-- AVAILABLE DATA --

# # # # #

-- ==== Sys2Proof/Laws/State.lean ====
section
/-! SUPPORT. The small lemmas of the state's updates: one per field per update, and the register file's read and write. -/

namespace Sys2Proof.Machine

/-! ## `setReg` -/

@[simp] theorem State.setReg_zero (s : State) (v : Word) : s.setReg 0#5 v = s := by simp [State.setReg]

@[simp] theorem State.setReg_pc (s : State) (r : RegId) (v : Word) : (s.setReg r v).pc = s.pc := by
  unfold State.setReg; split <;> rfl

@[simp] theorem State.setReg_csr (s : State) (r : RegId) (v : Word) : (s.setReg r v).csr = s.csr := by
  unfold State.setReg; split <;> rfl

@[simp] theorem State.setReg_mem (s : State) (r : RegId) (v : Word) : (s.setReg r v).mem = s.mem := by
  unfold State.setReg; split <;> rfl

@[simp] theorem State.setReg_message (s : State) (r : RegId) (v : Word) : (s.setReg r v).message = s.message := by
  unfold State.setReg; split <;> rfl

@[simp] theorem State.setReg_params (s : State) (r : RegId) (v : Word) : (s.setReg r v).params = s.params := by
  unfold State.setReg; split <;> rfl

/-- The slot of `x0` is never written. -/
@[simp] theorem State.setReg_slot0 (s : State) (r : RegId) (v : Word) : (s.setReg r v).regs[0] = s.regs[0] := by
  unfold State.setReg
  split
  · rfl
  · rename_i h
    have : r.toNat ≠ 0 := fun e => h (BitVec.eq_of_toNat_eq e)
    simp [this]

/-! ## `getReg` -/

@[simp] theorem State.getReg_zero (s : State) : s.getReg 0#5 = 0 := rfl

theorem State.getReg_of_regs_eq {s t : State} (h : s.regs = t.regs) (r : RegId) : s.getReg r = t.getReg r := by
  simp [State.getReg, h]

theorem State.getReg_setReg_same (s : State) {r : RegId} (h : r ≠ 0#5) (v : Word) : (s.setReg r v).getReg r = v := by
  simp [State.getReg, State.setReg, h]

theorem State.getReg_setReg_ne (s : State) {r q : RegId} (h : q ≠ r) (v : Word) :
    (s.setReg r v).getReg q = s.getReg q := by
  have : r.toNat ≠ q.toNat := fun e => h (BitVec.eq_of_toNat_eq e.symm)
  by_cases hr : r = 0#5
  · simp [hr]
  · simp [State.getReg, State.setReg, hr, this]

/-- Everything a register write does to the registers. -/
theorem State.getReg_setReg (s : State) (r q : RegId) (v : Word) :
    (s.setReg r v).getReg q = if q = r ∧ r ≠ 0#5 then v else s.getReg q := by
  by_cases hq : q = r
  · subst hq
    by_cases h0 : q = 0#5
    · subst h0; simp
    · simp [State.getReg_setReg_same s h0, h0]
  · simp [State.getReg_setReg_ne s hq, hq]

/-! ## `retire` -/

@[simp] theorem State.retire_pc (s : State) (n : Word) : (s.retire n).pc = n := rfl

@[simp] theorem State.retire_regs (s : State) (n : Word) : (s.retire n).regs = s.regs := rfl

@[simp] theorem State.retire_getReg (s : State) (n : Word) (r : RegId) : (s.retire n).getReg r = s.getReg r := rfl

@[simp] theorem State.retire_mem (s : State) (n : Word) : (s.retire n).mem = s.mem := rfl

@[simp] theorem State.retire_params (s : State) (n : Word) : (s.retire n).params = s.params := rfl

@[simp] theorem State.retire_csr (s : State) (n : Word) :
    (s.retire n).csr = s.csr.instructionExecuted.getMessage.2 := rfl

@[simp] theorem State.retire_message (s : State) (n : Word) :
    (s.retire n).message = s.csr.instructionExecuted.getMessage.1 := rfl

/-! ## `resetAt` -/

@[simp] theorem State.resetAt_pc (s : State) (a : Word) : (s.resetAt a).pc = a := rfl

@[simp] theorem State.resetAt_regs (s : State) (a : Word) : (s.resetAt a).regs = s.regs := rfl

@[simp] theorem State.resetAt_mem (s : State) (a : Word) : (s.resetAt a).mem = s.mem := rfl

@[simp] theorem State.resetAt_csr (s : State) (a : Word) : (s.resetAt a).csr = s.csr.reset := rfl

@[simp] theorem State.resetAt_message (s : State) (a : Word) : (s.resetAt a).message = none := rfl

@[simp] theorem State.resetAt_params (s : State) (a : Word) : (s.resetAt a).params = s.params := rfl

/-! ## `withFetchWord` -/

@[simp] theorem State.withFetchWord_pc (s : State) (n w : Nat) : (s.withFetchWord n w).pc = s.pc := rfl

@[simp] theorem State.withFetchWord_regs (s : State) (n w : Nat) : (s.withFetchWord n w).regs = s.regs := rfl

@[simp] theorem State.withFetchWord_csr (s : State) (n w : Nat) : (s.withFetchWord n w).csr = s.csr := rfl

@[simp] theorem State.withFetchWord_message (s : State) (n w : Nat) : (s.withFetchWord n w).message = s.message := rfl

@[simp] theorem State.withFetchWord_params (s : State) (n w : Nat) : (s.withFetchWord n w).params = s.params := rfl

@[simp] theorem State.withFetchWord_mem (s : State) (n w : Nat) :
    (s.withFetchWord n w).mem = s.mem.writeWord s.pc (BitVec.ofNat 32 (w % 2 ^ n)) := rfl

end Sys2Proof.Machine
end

# # # # #

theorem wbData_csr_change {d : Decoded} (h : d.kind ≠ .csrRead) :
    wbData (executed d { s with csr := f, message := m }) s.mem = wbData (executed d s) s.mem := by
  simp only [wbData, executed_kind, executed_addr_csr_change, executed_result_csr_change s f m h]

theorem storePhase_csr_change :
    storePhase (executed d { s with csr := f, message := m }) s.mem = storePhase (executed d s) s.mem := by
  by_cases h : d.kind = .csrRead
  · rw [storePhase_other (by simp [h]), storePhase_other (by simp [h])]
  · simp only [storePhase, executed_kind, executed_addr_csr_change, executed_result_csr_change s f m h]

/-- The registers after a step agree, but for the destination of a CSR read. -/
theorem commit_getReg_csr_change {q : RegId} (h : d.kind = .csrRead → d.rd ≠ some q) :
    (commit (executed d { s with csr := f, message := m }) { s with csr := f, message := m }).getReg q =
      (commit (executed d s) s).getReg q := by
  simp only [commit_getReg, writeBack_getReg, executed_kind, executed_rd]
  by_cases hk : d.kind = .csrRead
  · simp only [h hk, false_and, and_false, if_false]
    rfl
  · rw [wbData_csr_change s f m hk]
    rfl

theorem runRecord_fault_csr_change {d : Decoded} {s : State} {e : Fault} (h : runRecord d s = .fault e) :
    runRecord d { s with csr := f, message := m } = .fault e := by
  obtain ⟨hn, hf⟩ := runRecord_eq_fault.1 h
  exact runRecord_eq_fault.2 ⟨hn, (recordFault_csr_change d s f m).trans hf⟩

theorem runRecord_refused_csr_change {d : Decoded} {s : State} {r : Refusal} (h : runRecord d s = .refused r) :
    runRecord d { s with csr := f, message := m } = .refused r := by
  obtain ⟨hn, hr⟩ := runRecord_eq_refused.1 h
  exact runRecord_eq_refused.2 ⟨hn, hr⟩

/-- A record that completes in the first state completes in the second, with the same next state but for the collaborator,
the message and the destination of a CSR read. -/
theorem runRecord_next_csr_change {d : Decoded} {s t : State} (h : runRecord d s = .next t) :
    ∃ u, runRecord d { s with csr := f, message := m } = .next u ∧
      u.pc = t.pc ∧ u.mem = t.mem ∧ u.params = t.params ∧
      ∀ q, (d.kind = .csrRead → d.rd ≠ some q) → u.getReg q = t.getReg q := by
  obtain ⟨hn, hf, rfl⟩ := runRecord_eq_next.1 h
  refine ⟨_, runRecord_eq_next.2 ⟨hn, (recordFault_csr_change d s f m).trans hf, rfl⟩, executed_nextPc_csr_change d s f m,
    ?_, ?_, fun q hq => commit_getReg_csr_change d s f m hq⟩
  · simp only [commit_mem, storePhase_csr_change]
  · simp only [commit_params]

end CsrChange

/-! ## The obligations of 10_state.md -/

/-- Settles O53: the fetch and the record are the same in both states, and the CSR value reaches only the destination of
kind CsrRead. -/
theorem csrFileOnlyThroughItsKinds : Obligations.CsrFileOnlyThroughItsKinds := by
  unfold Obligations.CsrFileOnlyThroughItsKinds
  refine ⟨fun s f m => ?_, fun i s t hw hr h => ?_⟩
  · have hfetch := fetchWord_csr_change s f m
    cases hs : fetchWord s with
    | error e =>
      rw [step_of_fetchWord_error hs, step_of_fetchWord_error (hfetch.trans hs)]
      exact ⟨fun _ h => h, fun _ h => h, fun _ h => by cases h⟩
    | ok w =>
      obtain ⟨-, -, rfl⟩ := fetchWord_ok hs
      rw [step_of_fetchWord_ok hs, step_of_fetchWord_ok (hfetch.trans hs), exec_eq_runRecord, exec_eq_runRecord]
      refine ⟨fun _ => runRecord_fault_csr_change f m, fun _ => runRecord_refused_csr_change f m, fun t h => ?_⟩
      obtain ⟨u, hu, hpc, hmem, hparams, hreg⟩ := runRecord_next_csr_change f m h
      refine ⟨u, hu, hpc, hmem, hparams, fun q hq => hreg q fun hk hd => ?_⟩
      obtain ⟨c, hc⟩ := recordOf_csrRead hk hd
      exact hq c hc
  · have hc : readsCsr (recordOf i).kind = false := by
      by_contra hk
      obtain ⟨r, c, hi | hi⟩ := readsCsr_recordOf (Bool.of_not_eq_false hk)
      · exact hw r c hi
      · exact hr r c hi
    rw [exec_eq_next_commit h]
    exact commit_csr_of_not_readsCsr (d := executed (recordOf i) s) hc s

# # # # #

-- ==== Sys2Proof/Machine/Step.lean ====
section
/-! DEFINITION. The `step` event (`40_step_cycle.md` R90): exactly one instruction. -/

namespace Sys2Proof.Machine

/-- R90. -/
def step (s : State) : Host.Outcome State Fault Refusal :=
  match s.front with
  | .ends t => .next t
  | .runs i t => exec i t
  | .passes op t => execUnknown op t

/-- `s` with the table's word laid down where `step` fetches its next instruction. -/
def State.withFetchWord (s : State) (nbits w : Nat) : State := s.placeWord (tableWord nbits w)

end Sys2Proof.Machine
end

# # # # #

-- TASK OBJECTIVE --
Among the lines above, return those that hold the word "Decoded".

-- SOLUTION BELOW --
theorem wbData_csr_change {d : Decoded} (h : d.kind ≠ .csrRead) :
theorem runRecord_fault_csr_change {d : Decoded} {s : State} {e : Fault} (h : runRecord d s = .fault e) :
theorem runRecord_refused_csr_change {d : Decoded} {s : State} {r : Refusal} (h : runRecord d s = .refused r) :
theorem runRecord_next_csr_change {d : Decoded} {s t : State} (h : runRecord d s = .next t) :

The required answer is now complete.